#### Data provided

/-! ## Decoding: one word for every command, written out from R90 and R92 -/

/-- 0x00, V-SC15: ignored fields hold any value. -/
theorem test_decode_nop : decode 0xDEAD5500#32 = .ok .nop := rfl
/-- R97 -/
theorem test_decode_serInit : decode 0x00000001#32 = .ok .serInit := rfl
/-- V-ENC1 -/
theorem test_decode_serWrite : decode 0x00004102#32 = .ok (.serWrite 0x41) := rfl
/-- V-ENC7, V-ENC8 -/
theorem test_decode_serRead : decode 0x00000003#32 = .ok .serRead ∧ decode 0xFFFFFF03#32 = .ok .serRead := ⟨rfl, rfl⟩
/-- R116's example -/
theorem test_decode_serResetRx : decode 0x00000004#32 = .ok .serResetRx := rfl
/-- V-ENC6 -/
theorem test_decode_rtsigClear : decode 0x00000705#32 = .ok (.rtsigClear 0x07) := rfl
/-- V-NC4 -/
theorem test_decode_nvRead : decode 0x03FF0010#32 = .ok (.nvRead 1023) := rfl
/-- V-ENC2 -/
theorem test_decode_nvWrite : decode 0x00643C11#32 = .ok (.nvWrite 100 0x3C) := rfl
/-- V-ENC3 -/
theorem test_decode_nvWriteBlock : decode 0x00640012#32 = .ok (.nvWriteBlock 100) := rfl
/-- V-ENC4 -/
theorem test_decode_nvReadBlock : decode 0x00640013#32 = .ok (.nvReadBlock 100) := rfl
/-- V-ENC5 -/
theorem test_decode_bufPut : decode 0x00020314#32 = .ok (.bufPut 2 0x03) := rfl
/-- V-NC8 -/
theorem test_decode_bufGet : decode 0x007F0015#32 = .ok (.bufGet 127) := rfl
/-- V-ENC9 to V-ENC13 -/
theorem test_decode_illegal :
    decode 0x00000006#32 = .error (.illegalOpcode 0x06) ∧ decode 0x0000000F#32 = .error (.illegalOpcode 0x0F) ∧
    decode 0x00000016#32 = .error (.illegalOpcode 0x16) ∧ decode 0x000000FF#32 = .error (.illegalOpcode 0xFF) ∧
    decode 0x12345606#32 = .error (.illegalOpcode 0x06) := ⟨rfl, rfl, rfl, rfl, rfl⟩
/-- R97's examples, encoded. -/
theorem test_encode :
    encode (.serWrite 0x41) = 0x00004102#32 ∧ encode (.nvWrite 100 0x3C) = 0x00643C11#32 ∧
    encode (.nvWriteBlock 100) = 0x00640012#32 ∧ encode (.nvReadBlock 100) = 0x00640013#32 ∧
    encode (.bufPut 2 0x03) = 0x00020314#32 ∧ encode (.rtsigClear 0x07) = 0x00000705#32 ∧
    encode .serRead = 0x00000003#32 ∧ encode .serInit = 0x00000001#32 := by decide
/-- The host's interface: an 8-bit row has no other bits. -/
theorem test_decodeTableWord :
    decodeTableWord 8 0x02 = some (.serWrite 0) ∧ decodeTableWord 32 0x00643C11 = some (.nvWrite 100 0x3C) ∧
    decodeTableWord 32 0x00000006 = none := ⟨rfl, rfl, rfl⟩

/-! ## Arithmetic (R7): V-CS1, V-CS4 to V-CS6 -/

theorem test_csum :
    csum [0x01, 0x02, 0x03] = 0x0B ∧ csum [] = 0x00 ∧ csum [0x80, 0x00] = 0x01 ∧ csum [0xFF, 0xFF] = 0xFE ∧
    csum [0x01, 0x00] = 0x02 ∧ csum [0x00, 0x02] = 0x02 := by decide

/-- V-SC16: a wrapped ring. -/
theorem test_occ : occ 1 127 128 = 2 ∧ occ 1 0 128 = 1 ∧ inc 127 128 = 0 := by decide

/-! ## One step of each command (at most two each) -/

/-- R112 -/
theorem test_nop :
    (next? (exec .nop (pending { live with result := 0x100, err := .addr } .nop 0))).map
      (fun t => (t.result, t.err, t.pend)) = some (0x00000000, .ok, none) := by decide

/-- V-SC1, V-SC2: STATUS after a rate at and above the threshold. -/
theorem test_serInit :
    (next? (exec .serInit (pending State.reset .serInit 57600))).map State.statusWord = some 0x00000004 ∧
    (next? (exec .serInit (pending State.reset .serInit 57601))).map State.statusWord = some 0x00000044 := by decide

/-- V-SC3 -/
theorem test_serInit_rate_zero :
    (next? (exec .serInit (pending live .serInit 0))).map (fun t => (t.err.code, t.rate, t.serEn)) =
      some (4, 9600, true) := by decide

/-- V-SC6: enqueued in the last free slot whatever `ABORT_IN` is. -/
theorem test_serWrite_last_slot :
    (next? (exec (.serWrite 0x41) { State.reset with txHead := 62, abortIn := true })).map
      (fun t => (t.txMem.read 62, t.txHead, t.txArmed, t.result)) = some (some 0x41, 63, true, 0) := by decide

/-- V-SC5, V-SC7: aborted, and held, on a full TX. -/
theorem test_serWrite_full :
    (next? (exec (.serWrite 0x41) { State.reset with txHead := 63, abortIn := true })).map
      (fun t => (t.result, t.err, t.txHead)) = some (0x00000200, .ok, 63) ∧
    next? (exec (.serWrite 0x41) { State.reset with txHead := 63 }) = some { State.reset with txHead := 63 } := by decide

/-- V-SC16 -/
theorem test_serRead_wraps :
    (next? (exec .serRead { State.reset with rxHead := 1, rxTail := 127, rxMem := [(127, 0x31)] })).map
      (fun t => (t.result, t.rxTail, t.rxOcc)) = some (0x00000031, 0, 1) := by decide

/-- V-SC10, V-SC11: the low watermark after the dequeue. -/
theorem test_serRead_low_watermark :
    (next? (exec .serRead { State.reset with rxHead := 64, flow := .xoffAsserted, rxMem := [(0, 0x47)] })).map
      (fun t => (t.result, t.flow, t.txArmed)) = some (0x00000047, .xonPending, true) ∧
    (next? (exec .serRead { State.reset with rxHead := 65, flow := .xoffAsserted, rxMem := [(0, 0x47)] })).map
      (fun t => (t.flow, t.txArmed)) = some (.xoffAsserted, false) := by decide

/-- V-SC13 -/
theorem test_serResetRx :
    (next? (exec .serResetRx { State.reset with rxHead := 10, rxTail := 3, flow := .xoffAsserted })).map
      (fun t => (t.rxHead, t.rxTail, t.flow)) = some (10, 10, .xonAsserted) := by decide

/-- V-SC14 -/
theorem test_rtsigClear :
    (next? (exec (.rtsigClear 0xFA) { State.reset with rtsig := 0x07 })).map State.rtsig = some 0x05 := by decide

/-- V-NC1, V-NC3: a read, and an address just out of range while NV is busy. -/
theorem test_nvRead :
    (next? (exec (.nvRead 5) live)).map (fun t => (t.result, t.err)) = some (0x00000077, .ok) ∧
    (next? (exec (.nvRead 1024) programming)).map (fun t => (t.result, t.err.code)) = some (0, 2) := by decide

/-- S5, third and fourth rows. -/
theorem test_nvWrite :
    (next? (exec (.nvWrite 100 0xC3) { State.reset with nv := [(100, 0x3C)] })).map
      (fun t => (t.nvInflight, t.nvmodeWord, t.cnt, t.result)) =
        some (some ⟨100, .eraseAndWrite, 0xC3⟩, 0x00000007, ⟨0, 0, 0, 1⟩, 0) ∧
    (next? (exec (.nvWrite 100 0x5A) { State.reset with nv := [(100, 0x5A)] })).map
      (fun t => (t.nvInflight, t.nvmodeWord, t.cnt)) = some (none, 0x00000004, ⟨1, 0, 0, 0⟩) := by decide

/-- P2: the first payload step. -/
theorem test_nvWriteBlock_payload :
    (next? (exec (.nvWriteBlock 100) (pending { record with nv := [(100, 0xFF)] } (.nvWriteBlock 100) 3))).map
      (fun t => (t.nvInflight, t.pend)) = some (some ⟨100, .writeOnly, 0x01⟩, some (blockPend 1 0x01)) := by decide

/-- P2: the final step, and V-NC16: length 0. -/
theorem test_nvWriteBlock_final :
    (next? (exec (.nvWriteBlock 100) { record with pend := some (blockPend 3 0x0B) })).map
      (fun t => (t.nvInflight, t.pend, t.result)) = some (none, none, 0x000B0000) ∧
    (next? (exec (.nvWriteBlock 200) (pending { State.reset with nv := [(200, 0x99)] } (.nvWriteBlock 200) 0))).map
      (fun t => (t.nvInflight, t.result)) = some (some ⟨200, .writeOnly, 0x00⟩, 0) := by decide

/-- R172's example, and V-NC15: length 0. -/
theorem test_nvReadBlock :
    (next? (exec (.nvReadBlock 100) (pending { record with blk := [] } (.nvReadBlock 100) 3))).map
      (fun t => (t.result, t.blk)) = some (0x000B040B, [(0, 0x01), (1, 0x02), (2, 0x03)]) ∧
    (next? (exec (.nvReadBlock 200) (pending { State.reset with nv := [(200, 0x00)] } (.nvReadBlock 200) 0))).map
      State.result = some 0x00000400 := by decide

/-- V-NC11 to V-NC13: length before address, and the address just out of range. -/
theorem test_nvReadBlock_errors :
    (next? (exec (.nvReadBlock 2000) (pending State.reset (.nvReadBlock 2000) 129))).map (fun t => t.err.code) = some 3 ∧
    (next? (exec (.nvReadBlock 1000) (pending State.reset (.nvReadBlock 1000) 24))).map (fun t => t.err.code) = some 2 :=
  by decide

/-- V-NC7, V-NC9 -/
theorem test_bufPut :
    (next? (exec (.bufPut 127 0xAB) State.reset)).map (fun t => (t.blk, t.result)) = some ([(127, 0xAB)], 0) ∧
    (next? (exec (.bufPut 128 7) State.reset)).map (fun t => (t.blk, t.err.code)) = some ([], 2) := by decide

/-- V-NC8 -/
theorem test_bufGet :
    (next? (exec (.bufGet 127) { State.reset with blk := [(127, 0xAB)] })).map State.result = some 0x000000AB := by decide

/-- V-NC10, V-NC17 -/
theorem test_unwrittenBlk :
    exec (.bufGet 3) State.reset = .fault .unwrittenBlk ∧
    exec (.nvWriteBlock 10) (pending State.reset (.nvWriteBlock 10) 1) = .fault .unwrittenBlk := ⟨rfl, rfl⟩

/-! ## Engines, reset and the window -/

/-- V-EN1's transmit steps: an XOFF sent below the low watermark turns into an XON. -/
theorem test_txe_rechecks :
    let s : State := { live with rxTail := 2, flow := .xoffPending, txTail := 1 }
    (txeStep s).obs = [.lineOut 0x13] ∧ (txeStep s).flow = .xonPending ∧ (txeStep s).txArmed = true ∧
    (txeStep (txeStep s)).obs = [.lineOut 0x13, .lineOut 0x11] ∧ (txeStep (txeStep s)).flow = .xonAsserted ∧
    (txeStep (txeStep s)).txArmed = false := by decide

/-- V-EN5, V-EN8: a realtime byte on a full RX, and the abort hook. -/
theorem test_rxe_realtime :
    (rxeStep 0x21 { live with rxHead := 7 }).rtsig = 0x04 ∧ (rxeStep 0x21 { live with rxHead := 7 }).rxHead = 7 ∧
    (rxeStep 0x18 live).obs = [.lineIn 0x18, .abortHook] := by decide

/-- V-EN6, V-EN13: overflow, and the append that reaches the high watermark. -/
theorem test_rxe_buffering :
    (rxeStep 0x41 { State.reset with serEn := true, rxHead := 127 }).obs = [.lineIn 0x41, .rxDrop 0x41] ∧
    (rxeStep 0x41 { State.reset with serEn := true, rxHead := 95 }).flow = .xoffPending ∧
    (rxeStep 0x41 { State.reset with serEn := true, rxHead := 94 }).flow = .xonAsserted := by decide

/-- V-NC2 -/
theorem test_nve : (nveStep programming).nv = [(5, 0x33)] ∧ (nveStep programming).nvInflight = none := by decide

/-- V-NV1 to V-NV3, V-NV11 -/
theorem test_selectMode :
    selectMode 0x00 0xFF = .eraseOnly ∧ selectMode 0xFF 0x00 = .writeOnly ∧ selectMode 0x3C 0xC3 = .eraseAndWrite ∧
    selectMode 0x0F 0x3F = .eraseAndWrite := by decide

/-- R34: a counter wraps. -/
theorem test_counter_wraps : (ModeCounts.bump ⟨0xFFFFFFFF, 0, 0, 0⟩ .noOp).noOp = 0 := by decide

/-- V-RS1, V-RS2 -/
theorem test_reset :
    (resetStep { live with abortIn := true, rtsig := 0x05 }).statusWord = 0x00000080 ∧
    (resetStep { live with rtsig := 0x05 }).rtsig = 0 ∧
    (resetStep { State.reset with nv := [(100, 0x3C)], nvInflight := some ⟨100, .eraseAndWrite, 0xC3⟩ }).nv =
      [(100, 0xC3)] := by decide

/-- V-RS3: every other cell is unchanged by a power loss. -/
theorem test_powerLoss :
    (powerLossStep { record with nvInflight := some ⟨100, .eraseAndWrite, 0xC3⟩ }).nv.read 101 = some 0x02 ∧
    (powerLossStep { record with nvInflight := some ⟨100, .eraseAndWrite, 0xC3⟩ }).nvInflight = none := by decide

/-- The first `R STATUS` of P4, and the `STATUS` of P3. -/
theorem test_status :
    { State.reset with cfg := { Config.standard with txCap := 4 }, txHead := 3, txArmed := true }.statusWord = 0x03000008 ∧
    { live with rxHead := 4, flow := .xoffPending, txTail := 1 }.statusWord = 0x0004001C := by decide

/-- R35, R36 with the defaults of 00_scope.md section 3. -/
theorem test_cfg : cfg0Word Config.standard = 0x40603F7F ∧ cfg1Word Config.standard = 0x017F03FF := by decide

/-- R96: a poll stays the host's next access until the masked value is the one waited for (R98 `WAIT_NV`). -/
theorem test_poll :
    (next? (hostStep { programming with script := [.access (.poll 0x0C 2 0)] })).map State.script = some [.access (.poll 0x0C 2 0)] ∧
    (next? (hostStep { State.reset with script := [.access (.poll 0x0C 2 0)] })).map State.script = some [] := by decide

/-- R98: two expansions, as the bus accesses they make. -/
theorem test_pseudo :
    (State.reset.load (serInitRate 115200) []).script =
      [.access (.write 32 0x04 115200), .access (.write 32 0x00 0x00000001)] ∧
    (State.reset.load (putBlk 0 [0x01, 0x02]) []).script =
      [.access (.write 32 0x00 0x00000114), .access (.write 32 0x00 0x00010214)] := by decide

/-- R250: nothing pending at reset, so the run is over; a byte still to be sent with `SER_EN = 1` and it is not. -/
theorem test_runOver : runOver State.reset ∧ ¬ runOver live := by decide

/-- The end of P3, whose last statement is `ENV LINE_IN 0x18`. -/
def lastStatement : State :=
  { live with txTail := 1, txArmed := false }.load [.lineIn 0x18] (namedTurns [.lineIn 0x18])

/-- R250: the end state is the one after that byte was taken, not the one before; what is observed of it is P3's `IDX` with the
indices of `live`, `RTSIG` 0 and the record's end. -/
theorem test_endState :
    ∃ t, EndState lastStatement t ∧ (observables t).obs = [.lineIn 0x18, .abortHook] ∧
      (observables t).window.take 7 = [0, 0, 0, 0x00030004, 0, 9600, 0x01010003] :=
  ⟨_, ⟨1, rfl, by decide, fun m hm u h => by
    obtain rfl : m = 0 := by omega
    cases h; decide⟩, rfl, by decide⟩

/-- R26, R96: the script stays at a write that is held, and a `STEP CE` behind it is not executed by the CE step that ends the
hold. -/
theorem test_held_keeps_the_script :
    let s := { pending State.reset .nop 0 with held := some 3, script := [.named .ce], turns := [.ce] }
    (next? (step s)).map (fun t => (t.pend, t.held, t.script)) = some (none, some 3, [.named .ce]) := by decide
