-- ==== Sys2Proof/Word.lean ====
section
/-! DEFINITION. The widths of the values this block works on (00_scope.md R7: every value is an unsigned number of a stated width). -/

namespace Sys2Proof

/-- One byte of the window, of the key, of a command. -/
abbrev Byte := BitVec 8

/-- A DES half, C or D (42_des.md R172). -/
abbrev Half := BitVec 28

/-- A DES round subkey (42_des.md R172). -/
abbrev Subkey := BitVec 48

/-- A word of the AES expansion (44_aes.md R213). -/
abbrev AesWord := BitVec 32

/-- A 64-bit register: OPERAND, PRIM_RESULT, one SUBKEY entry (10_state.md R29, R30, R32). -/
abbrev Reg64 := BitVec 64

/-- One ROUNDKEY entry, 16 bytes, its byte 0 the most significant (10_state.md R33). -/
abbrev RoundKey := BitVec 128

end Sys2Proof
end

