-- ==== Sys2Proof/Machine/State.lean ====
section
/-! DEFINITION. The state of one instance: the spec's registers and hidden state (10_state.md), and beside them the
model's own plain data about the outside world. Also the ways a step can stop. -/

namespace Sys2Proof.Machine

/-- The latched inputs of a command in progress, PEND (10_state.md R40). -/
structure Latched where
  /-- The command, PEND.op: four bits in the spec, of which only the six opcodes can be latched. Log entry 9. -/
  op : Instr
  keylen : Byte
  key : Vector Byte 32
  operand : Reg64
  shift : Byte
  deriving DecidableEq, Repr

/-- The spec's state of one instance (10_state.md R20): the host-visible registers of R23 to R33 and the hidden PEND of
R40. -/
structure Block where
  cmd : Byte
  status : Byte
  keylen : Byte
  resultCount : Byte
  shift : Byte
  operand : Reg64
  primResult : Reg64
  key : Vector Byte 32
  subkey : Vector Reg64 48
  roundkey : Vector RoundKey 15
  pend : Option Latched
  deriving DecidableEq, Repr

/-- What the outside and the engine can do in one step (60_exceptions.md R268, kinds 1 to 3). Addresses are host
addresses; `bits` is the width of the access. -/
inductive Action where
  /-- A host read of `bits` bits at a host address. -/
  | read (addr : Nat) (bits : Nat)
  /-- A host write of `bits` bits at a host address; `v` is the byte written when `bits` is 8. -/
  | write (addr : Nat) (bits : Nat) (v : Byte)
  /-- The engine gets to move: it completes the command in progress, if there is one. -/
  | engine
  deriving DecidableEq, Repr

/-- One entry of the total order of 20_memory.md R72: an action, or the platform's reset, which overrides whatever
would have happened in the same step (60_exceptions.md R255, R268). -/
inductive Event where
  | act (a : Action)
  | reset (overridden : Option Action)
  deriving DecidableEq, Repr

/-- One instance, and the model's own data about the world around it. -/
structure State where
  /-- The spec's state. -/
  block : Block
  /-- KSE_BASE, where the platform has placed the window (20_memory.md R60). No step writes it. Log entry 6. -/
  kseBase : Nat
  /-- The steps still to come, in the total order of 20_memory.md R72. Log entry 1. -/
  schedule : List Event
  /-- The (window offset, byte) pairs that host reads have returned, newest first. Log entry 13. -/
  reads : List Host.Cell
  /-- The stream that this instance's unspecified bytes come from (20_memory.md R64). No step writes it. Instances with
  streams of their own have unrelated bytes; two states with equal streams and draws would get equal ones. Log entry 24. -/
  stream : Nat
  /-- How many unspecified bytes of the stream have been returned (20_memory.md R64). Log entry 5. -/
  draws : Nat
  deriving DecidableEq, Repr

/-- The registers of the window, each byte named (20_memory.md R70). -/
inductive Slot where
  | cmd
  | status
  | keylen
  | resultCount
  | shift
  | operand (k : Fin 8)
  | primResult (k : Fin 8)
  | key (j : Fin 32)
  | subkey (j : Fin 48) (b : Fin 8)
  | roundkey (r : Fin 15) (k : Fin 16)
  deriving DecidableEq, Repr

/-- The error codes of STATUS.ERRCODE (60_exceptions.md R250). Codes 4 to 15 are never produced. -/
inductive ErrCode where
  | noError
  | invalidKeyLength
  | invalidCommand
  | invalidOperand
  deriving DecidableEq, Repr

/-- What `Compute_op` returns (40_commands.md R120): the entries a command writes, each array from its entry 0 on, and
RESULT_COUNT. -/
structure Results where
  count : Byte
  /-- PRIM_RESULT, if the command writes it. -/
  prim : Option Reg64
  subkeys : List Subkey
  roundkeys : List RoundKey
  deriving DecidableEq, Repr

/-- Which of the three causes of 20_memory.md R66 a bus error has. -/
inductive BusErrorCause where
  /-- The offset is reserved. -/
  | reservedOffset
  /-- The register is read-only and the access is a write. -/
  | readOnlyRegister
  /-- The access is not one byte wide. -/
  | accessWidth
  deriving DecidableEq, Repr

/-- The ways a run stops with a fault. -/
inductive Fault where
  /-- BusError of 20_memory.md R66 and 60_exceptions.md R252, at a window offset: raised by a host read or write, never by
  a command. It is the spec's own fault and "never cleared". Safe: nothing is claimed of the run after it. -/
  | busError (cause : BusErrorCause) (off : Nat)
  deriving DecidableEq, Repr

/-- The ways a step is refused. -/
inductive Refusal where
  /-- A command with no meaning yet, by its mnemonic: raised by `exec`'s own arms only, and by none of them now. Safe. -/
  | notModelled (mnemonic : String)
  deriving DecidableEq, Repr

/-- The spec's state after reset (10_state.md R45): every register and array zero, PEND none. -/
def Block.reset : Block where
  cmd := 0
  status := 0
  keylen := 0
  resultCount := 0
  shift := 0
  operand := 0
  primResult := 0
  key := Vector.replicate 32 0
  subkey := Vector.replicate 48 0
  roundkey := Vector.replicate 15 0
  pend := none

/-- One instance right after reset, with nothing scheduled, nothing read and the window at host address 0 (the last five
are the model's own fields: log entries 1, 5, 6, 13 and 24). -/
def State.reset : State where
  block := Block.reset
  kseBase := 0
  schedule := []
  reads := []
  stream := 0
  draws := 0

end Sys2Proof.Machine
end

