-- ==== Sys2Proof/Machine/Dispatch.lean ====
section
/-! DEFINITION. One arm per command. -/

namespace Sys2Proof.Machine

/-- The step of a command that is due at `s`: its issue while BUSY = 0, its completion while it is in progress
(40_commands.md R121, R127; log entry 10). -/
def exec (i : Instr) (s : State) : Host.Outcome State Fault Refusal :=
  match i with
  | .desKs => Sys2Proof.Machine.execDesKs s
  | .tdesKs => Sys2Proof.Machine.execTdesKs s
  | .aesKe => Sys2Proof.Machine.execAesKe s
  | .permutePc1 => Sys2Proof.Machine.execPermutePc1 s
  | .permutePc2 => Sys2Proof.Machine.execPermutePc2 s
  | .rotl28 => Sys2Proof.Machine.execRotl28 s

end Sys2Proof.Machine
end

########

Give back, word for word, only the lines above from the line holding "(txeStep (txeStep s)).txArmed" to the line holding "counter wraps. -/", both included.

    (txeStep (txeStep s)).txArmed = false := by decide

/-- V-EN5, V-EN8: a realtime byte on a full RX, and the abort hook. -/
theorem test_rxe_realtime :
    (rxeStep 0x21 { live with rxHead := 7 }).rtsig = 0x04 ∧ (rxeStep 0x21 { live with rxHead := 7 }).rxHead = 7 ∧
    (rxeStep 0x18 live).obs = [.lineIn 0x18, .abortHook] := by decide

/-- V-EN6, V-EN13: overflow, and the append that reaches the high watermark. -/
theorem test_rxe_buffering :
    (rxeStep 0x41 { State.reset with serEn := true, rxHead := 127 }).obs = [.lineIn 0x41, .rxDrop 0x41] ∧
    (rxeStep 0x41 { State.reset with serEn := true, rxHead := 95 }).flow = .xoffPending ∧
    (rxeStep 0x41 { State.reset with serEn := true, rxHead := 94 }).flow = .xonAsserted := by decide

/-- V-NC2 -/
theorem test_nve : (nveStep programming).nv = [(5, 0x33)] ∧ (nveStep programming).nvInflight = none := by decide

/-- V-NV1 to V-NV3, V-NV11 -/
theorem test_selectMode :
    selectMode 0x00 0xFF = .eraseOnly ∧ selectMode 0xFF 0x00 = .writeOnly ∧ selectMode 0x3C 0xC3 = .eraseAndWrite ∧
    selectMode 0x0F 0x3F = .eraseAndWrite := by decide

/-- R34: a counter wraps. -/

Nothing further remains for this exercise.